Options positioning has shifted too, and the direction reinforces the calmer lending picture. The put/call ratio has eased to 0.28 — right in line with its 20-day average of 0.28 and well below the 0.43 annual peak hit on May 15. The z-score is essentially flat, meaning options traders are no longer pressing for downside protection at the elevated pace seen during peak short accumulation. The contrast with the convergence report published May 20 — when all three signals were firing simultaneously — is clear: the three-way alarm has gone quiet, replaced by a more neutral read.
The short score confirms the easing but deserves context. It has declined steadily from 67.2 on May 15 to 60.5 today, the lowest reading in the ten-day window. Yet at a short-score rank in the 6th percentile of the universe, POET still carries one of the most concentrated short-side footprints in the market. Fewer than 6% of stocks are more heavily positioned on the short side by this composite measure. The retreat is real; the score is still extreme.

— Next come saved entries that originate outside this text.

/-- Enter a launch, with the first unit that it takes: that of the first block that it can admit (R399). -/
def State.enterLaunch (s : State) (la : Launch) : State :=
  let l := s.nextLaunch
  let first : List Nat :=
    if la.next ≥ la.stop then []
    else match ({ s with launches := s.launches.set l la }).fitNext l la with
      | some (t, m :: _) => (t.block? m.1 m.2).elim [] (·.cores)
      | _ => []
  let s := first.foldl (fun (s : State) c => s.setCore c { s.core c with launch := some l }) s
  let x := s.ctx la.ctx
  { s.setCtx la.ctx { x with launches := (x.launches + 1) % 2 ^ 32, st := if x.st = .idle then .resident else x.st } with
    launches := s.launches.set l { la with cores := uniqN first }, nextLaunch := l + 1 }

/-- Whether a launch could admit its first block now, or has none to admit. -/
def State.canStart (s : State) (la : Launch) : Bool :=
  la.next ≥ la.stop || (({ s with launches := s.launches.set s.nextLaunch la }).admitNext s.nextLaunch).isSome

/-- The ready nodes that may be dispatched, in order of class and readiness (R398). -/
def State.readyNodes (s : State) (p : Nat) : List (Nat × Node) :=
  let ready := (s.part p).nodes.entries.filter fun e => e.2.st == .ready && !nEvent e.2.recd.toNat && s.mayPlace (nCtx e.2.recd.toNat)
  let key (e : Nat × Node) : Nat := nPrio e.2.recd.toNat * 2 ^ 64 + e.2.order
  (uniqN (ready.map key)).filterMap fun k => ready.find? fun e => key e == k

/-- How a ready node can go: as a task packet to a pool package, or on cores from a home die (R399). -/
inductive Going where
  | ship (pkg : Nat) (handle : W64)
  | cores (home : Nat)
deriving DecidableEq, Repr

/-- How a node would go now; none where nothing can take it. -/
def State.goingOf (s : State) (p id : Nat) (node : Node) : Acc (Option Going) :=
  (s.shipTo p node).bind fun s k =>
    match k with
    | some (k, h) => .ok s (some (.ship k h))
    | none => (s.homeDieOf node.recd.toNat).bind fun s d => .ok s (if s.canStart (s.launchOf p id node 0 d) then some (.cores d) else none)

/-- The first of some ready nodes that can go; one behind it goes only where it cannot (R398). -/
def State.firstGoing (s : State) (p : Nat) : List (Nat × Node) → Acc (Option (Nat × Node × Going))
  | [] => .ok s none
  | (id, node) :: rest => (s.goingOf p id node).bind fun s g =>
    match g with
    | some g => .ok s (some (id, node, g))
    | none => s.firstGoing p rest

/-- A node that ships is sent as a task packet (R454). Where its package has been lost the packet comes back lost at once: the context receives MEMBER_LOST and the node stays
RUNNING (R405, R430). -/
def State.shipNode (s : State) (part id : Nat) (node : Node) (bank k : Nat) (handle : W64) : State :=
  let r := node.recd.toNat
  let s := s.inPart part fun x => { x with nodes := x.nodes.set id { node with st := .running } }
  if !s.linked k then s.trapContext (nCtx r) causeMemberLost 0
  else
    let desc : BitVec 512 := BitVec.ofNat 512 (4 * kCbWords node.desc * 2 ^ 192 + nBlocks r * 2 ^ 224)
    s.sendPacket k (nCtx r) handle desc ((wordsOfNum bank (kCbWords node.desc)).entries.map (·.2)) none (some (part, id))

/-- NODE_DISPATCH (R398): the first ready node that can be placed. A constant bank that cannot be read halts the context and leaves the node READY. -/
def execNodeDispatch (part : Nat) (s : State) : Host.Outcome State Fault Refusal :=
  if part ≥ 20 ∨ s.recovery then .next s
  else
    match s.firstGoing part (s.readyNodes part) with
    | .wait n => .next (s.request n)
    | .bad _ _ => .next s
    | .ok s none => .next s
    | .ok s (some (id, node, g)) =>
      let r := node.recd.toNat
      match s.readBank node with
      | (s, .wait n) => .next (s.request n)
      | (s, .fault) => .next (s.trapContext (nCtx r) causeLaunchFault (nCbank r))
      | (s, .poison) => .next (s.trapContext (nCtx r) causeLaunchFault (nCbank r))
      | (s, .ok bank) =>
        match g with
        | .ship k handle => .next (s.shipNode part id node bank k handle)
        | .cores d =>
          let l := s.nextLaunch
          let s := s.enterLaunch (s.launchOf part id node bank d)
          .next (s.inPart part fun x => { x with nodes := x.nodes.set id { node with st := .running, launch := some l } })

/-- A launch that has ended leaves its context (R377). A core on which a block of it still holds scratchpad, for engine threads that run on, stays with it (R293, R399). -/
def State.endLaunch (s : State) (l : Nat) (la : Launch) : State :=
  let s := s.leaveCores l la.cores
  let s := { s with launches := s.launches.erase l }
  let x := s.ctx la.ctx
  if x.st = .resident ∧ !s.launches.entries.any (fun e => e.2.ctx == la.ctx) then s.setCtx la.ctx { x with st := .idle } else s

/-- Whether every flight of a launch has exited. -/
def Launch.isOver (la : Launch) : Bool := la.next ≥ la.stop && la.live == 0

/-- LAUNCH_COMPLETE (R21, R396): the launch's stores are released at .dv, and its node completes. A root program never completes; a task packet's launch completes with its
packet. -/
def execLaunchComplete (launch : Nat) (s : State) : Host.Outcome State Fault Refusal :=
  match s.launch? launch with
  | none => .next s
  | some la =>
    match la.node with
    | none => .next s
    | some (p, id) =>
      let st := (s.ctx la.ctx).st
      if !la.isOver || !(st == .resident || st == .idle) || s.transferring la.ctx then .next s
      else s.finish (s.nodeComplete p id) fun s _ => s.endLaunch launch la

-- ---------------------------------------------------------------------------------------------
-- The root program (R369, R392)

/-- Whether a flight of a context is in a member that waits for the device. -/
def State.waiting (s : State) (ctx : Nat) : Bool :=
  s.cores.entries.any fun k => k.2.flights.entries.any fun f => f.2.ctx == ctx && (match f.2.run with
    | some r => r.waiting
    | none => false)

/-- ROOT_PROGRAM_START: a launch of one block of one flight in the steward's context, when the partition has clusters and its function is enabled; afresh where the steward has
halted, with the node table kept. Its stack is not stated: a free value; and it has no node to name a constant bank, so that every word of its bank reads zero, whatever
CBWORDS says (assumption 67, DESIGN CHOICE). An invalid ROOT is remembered until PART_SET (R68). -/
def execRootProgramStart (part : Nat) (s : State) : Host.Outcome State Fault Refusal :=
  let x := s.part part
  let ctx := part + 1
  let func := bitsN x.desc.toNat 256 8
  let halted := (s.ctx ctx).st == .halted
  if part ≥ 20 ∨ s.recovery ∨ bitsN x.desc.toNat 0 32 = 0 ∨ (func < 128 ∧ !(s.vf func).en) ∨ (x.rootUp ∧ !halted) ∨ x.badRoot ∨ s.waiting ctx then .next s
  else
    let root := bitsN x.desc.toNat 384 64
    match s.readGpa func (root % 2 ^ 57) 64 with
    | (_, .wait n) => .next (s.request n)
    | (s, .ok d) =>
      let desc := BitVec.ofNat 512 d
      if root % 64 ≠ 0 ∨ !kValid desc ∨ kFlights desc ≠ 1 then .next (s.inPart part fun x => { x with badRoot := true })
      else
        s.finish (if halted then s.clearCtx ctx else .ok s ()) fun s _ =>
          let stack := Config.freeNat s.free
          let s := { s with free := s.free + 1 }
          let la : Launch :=
            { ctx := ctx, id := (s.ctx ctx).launches % 2 ^ 32, node := none, desc := desc, grid := (1, 1, 1), stackSz := 16 * (stack % 2 ^ 28)
              stackBase := BitVec.ofNat 64 (stack / 2 ^ 28 * 16), cbank := .empty, bankBad := false, pgt := 0, spread := 1, group := 1, solo := false, pair := false
              spkReq := 0, next := 0, stop := 1, live := 0, cores := [], prio := 0, homeDie := 0, packet := none }
          if s.canStart la then (s.enterLaunch la).inPart part fun x => { x with rootUp := true } else s.inPart part fun x => { x with rootUp := false }
    | (s, _) => .next (s.inPart part fun x => { x with badRoot := true })

-- ---------------------------------------------------------------------------------------------
-- Held event records (R381)

/-- EVENT_SLOT_FREED: held records are written when their slot is free. -/
def execEventSlotFreed (ring : Nat) (s : State) : Host.Outcome State Fault Refusal :=
  let r := s.ring ring
  .next (if r.broken then s else s.retryRing ring r.held.length)

/-- EVENT_RING_RETRY: the records of a ring that could not be written are tried again. -/
def execEventRingRetry (ring : Nat) (s : State) : Host.Outcome State Fault Refusal :=
  let r := s.ring ring
  .next (if r.broken then s.retryRing ring r.held.length else s)

end Sys2Proof.Machine
end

The insider picture adds a cautionary note. Controller Kevin Barnes sold around 135,600 shares across three transactions on May 20 — the same session the stock was trading near $14.22–$14.69 — generating roughly $1.75 million in proceeds. That cluster of sales came at the recent high-water mark for the price, about 10% above Tuesday's close. The broader 90-day insider net is also negative at approximately $2.15 million sold. No purchases appear in the recent history.
Peers in the semiconductor space had a sharply different week. SMTC and WOLF both gained more than 23% over five sessions, while PENG and HIMX rose 20% and 18% respectively. POET's 2% weekly gain sits at the bottom of the peer group — divergence that is notable given the high correlation readings (57–62%) these names carry against POET. Sector tailwinds were clearly not the driver of this week's price action for POET specifically.
The next earnings event is scheduled for August 12. Between now and then, the key variable to track is whether short covering continues at the current pace or stabilises around the 10–11% float level — and whether the borrow market's brief loosening holds or tightens again if the price recovers toward last week's highs.